Adah chaired the meeting, asking first Craig, then Mick, and finally Rae to sum up the city hall investigation. The indictments had come down, the accused had lawyered up. Lee Summers was being held without bail for the murders of Teller and Janssen. The chief evidence against him was the document Teller had made Janssen sign, admitting to collaborating with Summers in choosing his victims for the sex videos: instead of destroying it, Summers had carelessly left it in a locked drawer in his office. The Pro Terra Party-which had only been a vehicle for getting into office lawmakers whose votes would financially benefit Summers and a handful of associates-had been disbanded, although some environmentalists Hy knew were thinking of reviving it in its original incarnation. There was no tangible evidence to link Summers or any of his cohorts to my shooting, but the authorities were investigating Summers’s involvement in his daughter Alicia’s murder.

One case closed.

“The mayor,” Hy said, “is weathering the storm with his usual diplomacy. City operations go on uninterrupted.”

Adah said, “Julia? Your case?”

She stood, visibly nervous. I knew why: everybody else had closed their investigations; she-a relatively new kid on the block-had hit a wall. I tried to smile reassuringly at her, but smiles were not my forte these days.

She gave a detailed synopsis of the case, holding up pictures from her file as she had the last time.

“What bothers me,” she ended, “is why Larry Peeples would leave a hundred thousand dollars at his parents’ place and not try to retrieve it till recently.”

Think, Julia.

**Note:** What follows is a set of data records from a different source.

-- ==== Sys2Proof/Laws/State.lean ====
section
/-! SUPPORT. The state's own simp set: for every named update and every field, what the field holds after it. -/

namespace Sys2Proof.Machine.State

variable (s : State)

section
variable (v : BitVec 2)
@[simp] theorem setErr_cfg : (s.setErr v).cfg = s.cfg := rfl
@[simp] theorem setErr_err : (s.setErr v).err = v := rfl
@[simp] theorem setErr_emits : (s.setErr v).emits = s.emits := rfl
@[simp] theorem setErr_result : (s.setErr v).result = s.result := rfl
@[simp] theorem setErr_ibuf : (s.setErr v).ibuf = s.ibuf := rfl
@[simp] theorem setErr_obuf : (s.setErr v).obuf = s.obuf := rfl
@[simp] theorem setErr_acc : (s.setErr v).acc = s.acc := rfl
@[simp] theorem setErr_ring : (s.setErr v).ring = s.ring := rfl
@[simp] theorem setErr_sdLast : (s.setErr v).sdLast = s.sdLast := rfl
@[simp] theorem setErr_sdPos : (s.setErr v).sdPos = s.sdPos := rfl
@[simp] theorem setErr_sdReady : (s.setErr v).sdReady = s.sdReady := rfl
@[simp] theorem setErr_dfState : (s.setErr v).dfState = s.dfState := rfl
@[simp] theorem setErr_dfPush : (s.setErr v).dfPush = s.dfPush := rfl
@[simp] theorem setErr_dfLook : (s.setErr v).dfLook = s.dfLook := rfl
@[simp] theorem setErr_dfStart : (s.setErr v).dfStart = s.dfStart := rfl
@[simp] theorem setErr_dout : (s.setErr v).dout = s.dout := rfl
@[simp] theorem setErr_inReset : (s.setErr v).inReset = s.inReset := rfl
@[simp] theorem setErr_host : (s.setErr v).host = s.host := rfl
@[simp] theorem setErr_readLog : (s.setErr v).readLog = s.readLog := rfl
@[simp] theorem setErr_draw : (s.setErr v).draw = s.draw := rfl
end

section
variable (v : Byte)
@[simp] theorem setEmits_cfg : (s.setEmits v).cfg = s.cfg := rfl
@[simp] theorem setEmits_err : (s.setEmits v).err = s.err := rfl
@[simp] theorem setEmits_emits : (s.setEmits v).emits = v := rfl
@[simp] theorem setEmits_result : (s.setEmits v).result = s.result := rfl
@[simp] theorem setEmits_ibuf : (s.setEmits v).ibuf = s.ibuf := rfl
@[simp] theorem setEmits_obuf : (s.setEmits v).obuf = s.obuf := rfl
@[simp] theorem setEmits_acc : (s.setEmits v).acc = s.acc := rfl
@[simp] theorem setEmits_ring : (s.setEmits v).ring = s.ring := rfl
@[simp] theorem setEmits_sdLast : (s.setEmits v).sdLast = s.sdLast := rfl
@[simp] theorem setEmits_sdPos : (s.setEmits v).sdPos = s.sdPos := rfl
@[simp] theorem setEmits_sdReady : (s.setEmits v).sdReady = s.sdReady := rfl
@[simp] theorem setEmits_dfState : (s.setEmits v).dfState = s.dfState := rfl
@[simp] theorem setEmits_dfPush : (s.setEmits v).dfPush = s.dfPush := rfl
@[simp] theorem setEmits_dfLook : (s.setEmits v).dfLook = s.dfLook := rfl
@[simp] theorem setEmits_dfStart : (s.setEmits v).dfStart = s.dfStart := rfl
@[simp] theorem setEmits_dout : (s.setEmits v).dout = s.dout := rfl
@[simp] theorem setEmits_inReset : (s.setEmits v).inReset = s.inReset := rfl
@[simp] theorem setEmits_host : (s.setEmits v).host = s.host := rfl
@[simp] theorem setEmits_readLog : (s.setEmits v).readLog = s.readLog := rfl
@[simp] theorem setEmits_draw : (s.setEmits v).draw = s.draw := rfl
end

section
variable (v : Byte)
@[simp] theorem setResult_cfg : (s.setResult v).cfg = s.cfg := rfl
@[simp] theorem setResult_err : (s.setResult v).err = s.err := rfl
@[simp] theorem setResult_emits : (s.setResult v).emits = s.emits := rfl
@[simp] theorem setResult_result : (s.setResult v).result = v := rfl
@[simp] theorem setResult_ibuf : (s.setResult v).ibuf = s.ibuf := rfl
@[simp] theorem setResult_obuf : (s.setResult v).obuf = s.obuf := rfl
@[simp] theorem setResult_acc : (s.setResult v).acc = s.acc := rfl
@[simp] theorem setResult_ring : (s.setResult v).ring = s.ring := rfl
@[simp] theorem setResult_sdLast : (s.setResult v).sdLast = s.sdLast := rfl
@[simp] theorem setResult_sdPos : (s.setResult v).sdPos = s.sdPos := rfl
@[simp] theorem setResult_sdReady : (s.setResult v).sdReady = s.sdReady := rfl
@[simp] theorem setResult_dfState : (s.setResult v).dfState = s.dfState := rfl
@[simp] theorem setResult_dfPush : (s.setResult v).dfPush = s.dfPush := rfl
@[simp] theorem setResult_dfLook : (s.setResult v).dfLook = s.dfLook := rfl
@[simp] theorem setResult_dfStart : (s.setResult v).dfStart = s.dfStart := rfl
@[simp] theorem setResult_dout : (s.setResult v).dout = s.dout := rfl
@[simp] theorem setResult_inReset : (s.setResult v).inReset = s.inReset := rfl
@[simp] theorem setResult_host : (s.setResult v).host = s.host := rfl
@[simp] theorem setResult_readLog : (s.setResult v).readLog = s.readLog := rfl
@[simp] theorem setResult_draw : (s.setResult v).draw = s.draw := rfl
end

Maybe he didn’t leave it.

Maybe he couldn’t retrieve it.

“And if he attacked Dietz for it, why did he nurse her back to health?” Julia went on, “The attack was savage- no simple mugging. And the perp brought along his own bag to stash the money in. I asked the parents what Larry’s blood type is-O positive. It was AB negative in the duffel.”

Because Peeples didn’t attack her. It was the perp’s blood.

“But it stands to reason he put the money under the floor in that tack room. Whoever did it had knowledge of the place, and an excuse to be there in case somebody saw them. I called Ben Gold before I came over here, asked him for yet another follow-up interview later this afternoon. And tomorrow, I’ll talk with the parents again.”

I moved a finger toward the file-a tiny gesture, but Hy caught it and told Julia to hold it up where I could see it. She turned the pages slowly until I found what I was looking for.

Somebody else was familiar with the property. And could’ve explained away his being there.